A pause. Then Andross said, “Not witless, indeed. There is still some spark of you left in that shell, isn’t there? Well, I had planned to tell you eventually. No time like at your end, I suppose. Do you remember that prophecy? The day the Mirror Janus Borig told you that you would draft black luxin? She told me, ‘Of red cunning, the youngest son, cleaves father and father and father and son.’ You remember?”
“I remember.”
“There was this librarian. She had access to some documents we needed. With your mother’s permission, I seduced her. Naturally, I was careful. She shouldn’t have gotten pregnant. She swore she’d take the tea to abort it if necessary. She lied. Showed up in our camp pregnant and with demands. Your brother didn’t take it well. She fled.”

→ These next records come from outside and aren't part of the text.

-- ==== Sys2Proof/Machine/Crypto.lean ====
section
/-! DEFINITION. Checks and ciphers the manual names by their standards: CRC-32C (R271) and CRC-16, AES-256 with XTS and key
wrap (R285, R494), SHA-384 and ECDSA on P-384 (R457, R486). -/

namespace Sys2Proof.Machine

/-! ## CRC -/

/-- One reflected CRC step of eight bits with polynomial `p` (reflected). -/
def crcBits (p : Nat) : Nat → Nat → Nat
  | 0, c => c
  | n + 1, c => crcBits p n (if c % 2 = 1 then (c / 2) ^^^ p else c / 2)

/-- CRC-32C of the Castagnoli polynomial, reflected (R271). -/
def crc32c (l : List Byte) : Nat :=
  (l.foldl (fun c b => crcBits 0x82F63B78 8 (c ^^^ b.toNat)) 0xFFFFFFFF) ^^^ 0xFFFFFFFF

/-- Eight steps of an unreflected 16-bit CRC with polynomial 0x1021. -/
def crc16Bits : Nat → Nat → Nat
  | 0, c => c
  | n + 1, c => crc16Bits n (if 0x8000 ≤ c then (2 * c % 65536) ^^^ 0x1021 else 2 * c)

/-- CRC-16 with polynomial 0x1021, initial value 0xFFFF, no reflection, no final XOR (R370). -/
def crc16 (l : List Byte) : Nat := l.foldl (fun c b => crc16Bits 8 (c ^^^ (b.toNat * 256))) 0xFFFF

/-! ## AES-256 -/

/-- Multiplication by x in GF(2^8). -/
def xtime (a : Nat) : Nat := if 128 ≤ a then ((2 * a) ^^^ 0x11B) % 256 else 2 * a

/-- Multiplication in GF(2^8), on fuel 8. -/
def gmul : Nat → Nat → Nat → Nat
  | 0, _, _ => 0
  | n + 1, a, b => (if b % 2 = 1 then a else 0) ^^^ gmul n (xtime a) (b / 2)

/-- The inverse in GF(2^8): the 254th power. -/
def ginv (a : Nat) : Nat :=
  let m := gmul 8
  let a2 := m a a
  let a4 := m a2 a2
  let a8 := m a4 a4
  let a16 := m a8 a8
  let a32 := m a16 a16
  let a64 := m a32 a32
  let a128 := m a64 a64
  m (m (m a2 a4) (m a8 a16)) (m (m a32 a64) a128)

def rotl8 (a n : Nat) : Nat := (a * 2 ^ n) % 256 + a / 2 ^ (8 - n)

/-- The S-box value of a byte: the affine map of the inverse. -/
def sboxOf (a : Nat) : Nat :=
  let b := ginv a
  b ^^^ rotl8 b 1 ^^^ rotl8 b 2 ^^^ rotl8 b 3 ^^^ rotl8 b 4 ^^^ 0x63

def sbox : Array Nat := ((List.range 256).map sboxOf).toArray

/-- The inverse S-box. -/
def invSbox : Array Nat :=
  ((List.range 256).zip ((List.range 256).map sboxOf)).foldl (fun a y => a.setIfInBounds y.2 y.1)
    (List.replicate 256 0).toArray

/-- The round-key words of AES-256, 60 of four bytes; on fuel, words so far newest first. -/
def expandKey : Nat → Nat → Nat → List (List Nat) → List (List Nat)
  | 0, _, _, w => w
  | n + 1, i, rc, w =>
    let t := w.headD []
    let t := if i % 8 = 0 then
        ((t.drop 1 ++ t.take 1).map fun b => sbox.getD b 0).mapIdx fun k b => if k = 0 then b ^^^ rc else b
      else if i % 8 = 4 then t.map fun b => sbox.getD b 0 else t
    let v := List.zipWith (· ^^^ ·) (w.getD 7 []) t
    expandKey n (i + 1) (if i % 8 = 0 then xtime rc else rc) (v :: w)

/-- The 15 round keys of 16 bytes of a 32-byte key. -/
def roundKeys (key : List Byte) : List (List Nat) :=
  let k := (chunks 4 8 key).map fun c => c.map BitVec.toNat
  chunks 16 15 ((expandKey 52 8 1 k.reverse).reverse.flatten)

def xorL (a b : List Nat) : List Nat := List.zipWith (· ^^^ ·) a b

/-- ShiftRows by index: byte `r + 4 c` comes from column `c + r`. -/
def shiftRows (inv : Bool) (s : List Nat) : List Nat :=
  let a := s.toArray
  (List.range 16).map fun i =>
    let r := i % 4
    let c := i / 4
    a.getD (r + 4 * ((if inv then c + 4 - r else c + r) % 4)) 0

/-- One column through the matrix of coefficients `m` (first row). -/
def mixCol (m : List Nat) (c : List Nat) : List Nat :=
  (List.range 4).map fun r => ((List.range 4).map fun k => gmul 8 (c.getD k 0) (m.getD ((k + 4 - r) % 4) 0)).foldl (· ^^^ ·) 0

def mixCols (m : List Nat) (s : List Nat) : List Nat := ((chunks 4 4 s).map (mixCol m)).flatten

/-- AES-256 encryption of a block with its round keys. -/
def aesEnc (rk : List (List Nat)) (b : List Nat) : List Nat :=
  let s0 := xorL b (rk.headD [])
  let sub (s : List Nat) : List Nat := s.map fun x => sbox.getD x 0
  let s := ((rk.drop 1).take 13).foldl (fun s k => xorL (mixCols [2, 3, 1, 1] (shiftRows false (sub s))) k) s0
  xorL (shiftRows false (sub s)) (rk.getD 14 [])

/-- AES-256 decryption of a block. -/
def aesDec (rk : List (List Nat)) (b : List Nat) : List Nat :=
  let sub (s : List Nat) : List Nat := s.map fun x => invSbox.getD x 0
  let s := xorL b (rk.getD 14 [])
  let s := (((rk.drop 1).take 13).reverse).foldl
    (fun s k => mixCols [14, 11, 13, 9] (xorL (sub (shiftRows true s)) k)) s
  xorL (sub (shiftRows true s)) (rk.headD [])

def toNats (b : List Byte) : List Nat := b.map BitVec.toNat
def ofNats (b : List Nat) : List Byte := b.map (BitVec.ofNat 8)

/-- The next XTS tweak: multiplication by x, the block read as a little-endian number. -/
def xtsNext (t : Nat) : Nat := if t / 2 ^ 127 = 1 then ((2 * t) % 2 ^ 128) ^^^ 0x87 else 2 * t

/-- XTS over whole 16-byte blocks (IEEE 1619). -/
def xtsBlocks (enc : Bool) (rk : List (List Nat)) : Nat → List (List Byte) → List Byte
  | _, [] => []
  | t, b :: l =>
    let tw := toNats (natLE 16 t)
    let x := xorL (toNats b) tw
    ofNats (xorL (if enc then aesEnc rk x else aesDec rk x) tw) ++ xtsBlocks enc rk (xtsNext t) l

/-- One XTS data unit under a 64-byte key pair and a 16-byte tweak (R285). -/
def xts (enc : Bool) (key tweak data : List Byte) : List Byte :=
  let rk1 := roundKeys (key.take 32)
  let rk2 := roundKeys (slice key 32 32)
  let t0 := leNat (ofNats (aesEnc rk2 (toNats tweak)))
  xtsBlocks enc rk1 t0 (chunks 16 (data.length / 16) data)

/-- One unwrapping step of the key wrap (RFC 3394) for index `t`; registers `a` and `r`. -/
def unwrapStep (rk : List (List Nat)) (n : Nat) (t : Nat) (st : Nat × List (List Byte)) : Nat × List (List Byte) :=
  let i := (t - 1) % n
  let x := aesDec rk (toNats (natBE 8 (st.1 ^^^ t) ++ st.2.getD i []))
  (beNat (ofNats (x.take 8)), st.2.set i (ofNats (x.drop 8)))

/-- Unwraps a wrapped key of `8 (n + 1)` bytes: the integrity value and the key (R494). -/
def unwrap (kek wrapped : List Byte) : Nat × List Byte :=
  let n := wrapped.length / 8 - 1
  let rk := roundKeys kek
  let st0 := (beNat (wrapped.take 8), chunks 8 n (wrapped.drop 8))
  let r := ((List.range (6 * n)).map fun j => 6 * n - j).foldl (fun st t => unwrapStep rk n t st) st0
  (r.1, r.2.flatten)

/-- Encrypts one zero block, the key check value of R494. -/
def keyCheck (key : List Byte) : List Byte := ofNats (aesEnc (roundKeys key) (List.replicate 16 0))

/-! ## SHA-384 -/

/-- Fractional bits of an integer root: `floor(root * 2^64) % 2^64`, by bisection on fuel. -/
def rootBits (pow v : Nat) : Nat → Nat → Nat
  | 0, r => r % 2 ^ 64
  | n + 1, r => rootBits pow v n (if (r + 2 ^ n) ^ pow ≤ v * 2 ^ (64 * pow) then r + 2 ^ n else r)

/-- The primes up to a bound, by trial division. -/
def primesTo (n : Nat) : List Nat := (List.range (n + 1)).filter fun p =>
  2 ≤ p && ((List.range p).all fun d => d < 2 || p % d != 0)

/-- The 80 round constants: fractional cube roots of the first 80 primes. -/
def shaK : List Nat := ((primesTo 409).take 80).map fun p => rootBits 3 p 68 0

/-- The initial state of SHA-384: fractional square roots of the ninth to sixteenth primes. -/
def shaInit : List Nat := (((primesTo 60).drop 8).take 8).map fun p => rootBits 2 p 68 0

def rotr64 (x n : Nat) : Nat := x / 2 ^ n + x % 2 ^ n * 2 ^ (64 - n)

/-- The message schedule, newest first, on fuel. -/
def shaSched : Nat → List Nat → List Nat
  | 0, w => w
  | n + 1, w =>
    let a := w.getD 14 0
    let b := w.getD 1 0
    let s0 := rotr64 a 1 ^^^ rotr64 a 8 ^^^ (a / 2 ^ 7)
    let s1 := rotr64 b 19 ^^^ rotr64 b 61 ^^^ (b / 2 ^ 6)
    shaSched n (((w.getD 15 0 + s0 + w.getD 6 0 + s1) % 2 ^ 64) :: w)

/-- One block of SHA-512's compression. -/
def shaBlock (h : List Nat) (b : List Byte) : List Nat :=
  let w := (shaSched 64 ((chunks 8 16 b).map beNat).reverse).reverse
  let st := (w.zip shaK).foldl (fun v x =>
    match v with
    | [a, b, c, d, e, f, g, h] =>
      let s1 := rotr64 e 14 ^^^ rotr64 e 18 ^^^ rotr64 e 41
      let ch := (e &&& f) ^^^ ((2 ^ 64 - 1 - e) &&& g)
      let t1 := h + s1 + ch + x.2 + x.1
      let s0 := rotr64 a 28 ^^^ rotr64 a 34 ^^^ rotr64 a 39
      let mj := (a &&& b) ^^^ (a &&& c) ^^^ (b &&& c)
      [(t1 + s0 + mj) % 2 ^ 64, a, b, c, (d + t1) % 2 ^ 64, e, f, g]
    | v => v) h
  List.zipWith (fun a b => (a + b) % 2 ^ 64) h st

/-- SHA-384 of a byte string. -/
def sha384 (m : List Byte) : List Byte :=
  let pad := m ++ [0x80#8] ++ zeros ((239 - m.length % 128) % 128) ++ natBE 16 (8 * m.length)
  let h := (chunks 128 (pad.length / 128) pad).foldl shaBlock shaInit
  ((h.take 6).map (natBE 8)).flatten

/-! ## ECDSA on P-384 -/

def p384p : Nat := 2 ^ 384 - 2 ^ 128 - 2 ^ 96 + 2 ^ 32 - 1
def p384b : Nat := 0xb3312fa7e23ee7e4988e056be3f82d19181d9c6efe8141120314088f5013875ac656398d8a2ed19d2a85c8edd3ec2aef
def p384n : Nat := 0xffffffffffffffffffffffffffffffffffffffffffffffffc7634d81f4372ddf581a0db248b0a77aecec196accc52973
def p384x : Nat := 0xaa87ca22be8b05378eb1c71ef320ad746e1d3b628ba79b9859f741e082542a385502f25dbf55296c3a545e3872760ab7
def p384y : Nat := 0x3617de4a96262c6f5d9e98bf9292dc29f8f41dbd289a147ce9da3113b5f0b8c00a60b1ce1d7e819d7a431d7c90ea0e5f

/-- `b ^ e` modulo `m`, on fuel bits of `e`. -/
def powMod (m : Nat) : Nat → Nat → Nat → Nat → Nat
  | 0, _, _, acc => acc
  | n + 1, b, e, acc => powMod m n (b * b % m) (e / 2) (if e % 2 = 1 then acc * b % m else acc)

/-- The inverse modulo a prime. -/
def invMod (m a : Nat) : Nat := powMod m 400 (a % m) (m - 2) 1

/-- A point in Jacobian coordinates; z = 0 is the point at infinity. -/
structure JPt where
  x : Nat
  y : Nat
  z : Nat
deriving DecidableEq, Repr

def subP (a b : Nat) : Nat := (a + p384p - b % p384p) % p384p

/-- Doubling (a = -3). -/
def JPt.dbl (p : JPt) : JPt :=
  if p.z = 0 ∨ p.y = 0 then ⟨1, 1, 0⟩
  else
    let m := p384p
    let d := p.z * p.z % m
    let g := p.y * p.y % m
    let b := p.x * g % m
    let a := 3 * (subP p.x d) * ((p.x + d) % m) % m
    let x3 := subP (a * a % m) (8 * b % m)
    let z3 := 2 * p.y * p.z % m
    let y3 := subP (a * subP (4 * b % m) x3 % m) (8 * g * g % m)
    ⟨x3, y3, z3⟩

/-- Addition. -/
def JPt.add (p q : JPt) : JPt :=
  if p.z = 0 then q else if q.z = 0 then p
  else
    let m := p384p
    let z1 := p.z * p.z % m
    let z2 := q.z * q.z % m
    let u1 := p.x * z2 % m
    let u2 := q.x * z1 % m
    let s1 := p.y * q.z * z2 % m
    let s2 := q.y * p.z * z1 % m
    if u1 = u2 then (if s1 = s2 then p.dbl else ⟨1, 1, 0⟩)
    else
      let h := subP u2 u1
      let r := subP s2 s1
      let h2 := h * h % m
      let h3 := h * h2 % m
      let v := u1 * h2 % m
      let x3 := subP (subP (r * r % m) h3) (2 * v % m)
      let y3 := subP (r * subP v x3 % m) (s1 * h3 % m)
      ⟨x3, y3, h * p.z * q.z % m⟩

/-- `k` times a point, most significant bit first, on the number of bits. -/
def JPt.smul (p : JPt) (k : Nat) : Nat → JPt
  | 0 => ⟨1, 1, 0⟩
  | n + 1 => if bit k 0 then ((p.smul (k / 2) n).dbl).add p else (p.smul (k / 2) n).dbl

/-- Whether a public point lies on the curve. -/
def onCurve (x y : Nat) : Bool :=
  decide (x < p384p ∧ y < p384p) && decide (y * y % p384p = (x * x * x + (p384p - 3) * x + p384b) % p384p)

/-- ECDSA verification of a 48-byte digest: public key x, y and signature r, s, big-endian numbers (R457). -/
def ecdsaOk (qx qy : Nat) (digest : List Byte) (r s : Nat) : Bool :=
  if r = 0 ∨ p384n ≤ r ∨ s = 0 ∨ p384n ≤ s ∨ ¬ onCurve qx qy then false
  else
    let e := beNat digest
    let w := invMod p384n s
    let a := (JPt.mk p384x p384y 1).smul (e * w % p384n) 384
    let b := (JPt.mk qx qy 1).smul (r * w % p384n) 384
    let p := a.add b
    if p.z = 0 then false
    else
      let zi := invMod p384p p.z
      decide (p.x * (zi * zi % p384p) % p384p % p384n = r)

end Sys2Proof.Machine
end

There were so many things wrong with what he’d just said that Gavin couldn’t even begin to parse them. Andross had cheated on mother? And what pathetic lie was this that she’d approved of it? She would never do that!
“What documents would be worth such a thing?”
“It doesn’t matter now.”
“You’re certain the girl wasn’t lying?”
“I presumed she was lying, of course. But over the course of time, I’ve become sure she wasn’t.”
Gavin was incredulous. “Are you telling me I have a brother out there?”
“When she sent you your note, she sent me one, too.”
“Sent me a note? I never got a note—You can’t mean—Lina?!”
Andross said, “She took the name Katalina Delauria when she fled, apparently. Lina. Kip isn’t your brother’s son. He’s mine.”
Out of all the things that should have leapt to Gavin’s mind, what he thought first was how odd it had been that when his mother had come to Garriston for her Freeing, she hadn’t tried to meet Kip. Hadn’t so much as inquired after her only grandson.
Because she knew. She knew Kip wasn’t her grandson. She knew he was Andross’s bastard, and she had no interest in having that rubbed in her face.
Dear Orholam. Kip.
The funny thing was, it didn’t really matter, did it?
Instead of being the boy’s uncle and pretending to be his father, he was actually his half brother, acting as his father.
If anything, that should make things easier, shouldn’t it? It wouldn’t be, ‘I’m not your father, and by the way, I killed your real father and took his place.’ Now it would be, ‘I’m your half brother.’ Full stop. Kip already knew that the Gavin who was still alive had killed his own brother. Without the weight of being the real Gavin’s own son, Kip would be freed of a son’s burden to avenge his dead father.
But then, it didn’t matter regardless. Gavin was here. He was going to die in this black cell.
“This doesn’t have to happen,” the dead man said.
“Are you going to tell Kip?” Gavin asked.
“Someday. Maybe. It’s a card I’ll keep for the right moment. Maybe if he gets too sanctimonious with me. It’ll be fun to see the look on his face.”
“Why’d you tell me?” Gavin asked.
“I thought you deserved to know. You seem fond of the boy. I wanted you to know I’ll look out for him.”
Gavin could tell that his father was drawing this to a close. Not just for now. Andross wouldn’t be coming back.
“Draft black,” the dead man hissed. “Kill him.”
“Look out for him?” Gavin said. “You’ve tried to kill him twice!”
“The assassin was when I still thought Lina was lying, and I was hoping to hide Kip’s existence from your mother. As for a second time—you’re counting when he attacked me on the ship after the Battle of Ru? He was trying to kill me, if you recall. I was only defending myself, and I was in the grip of red. Speaking of which, where’s the knife now?”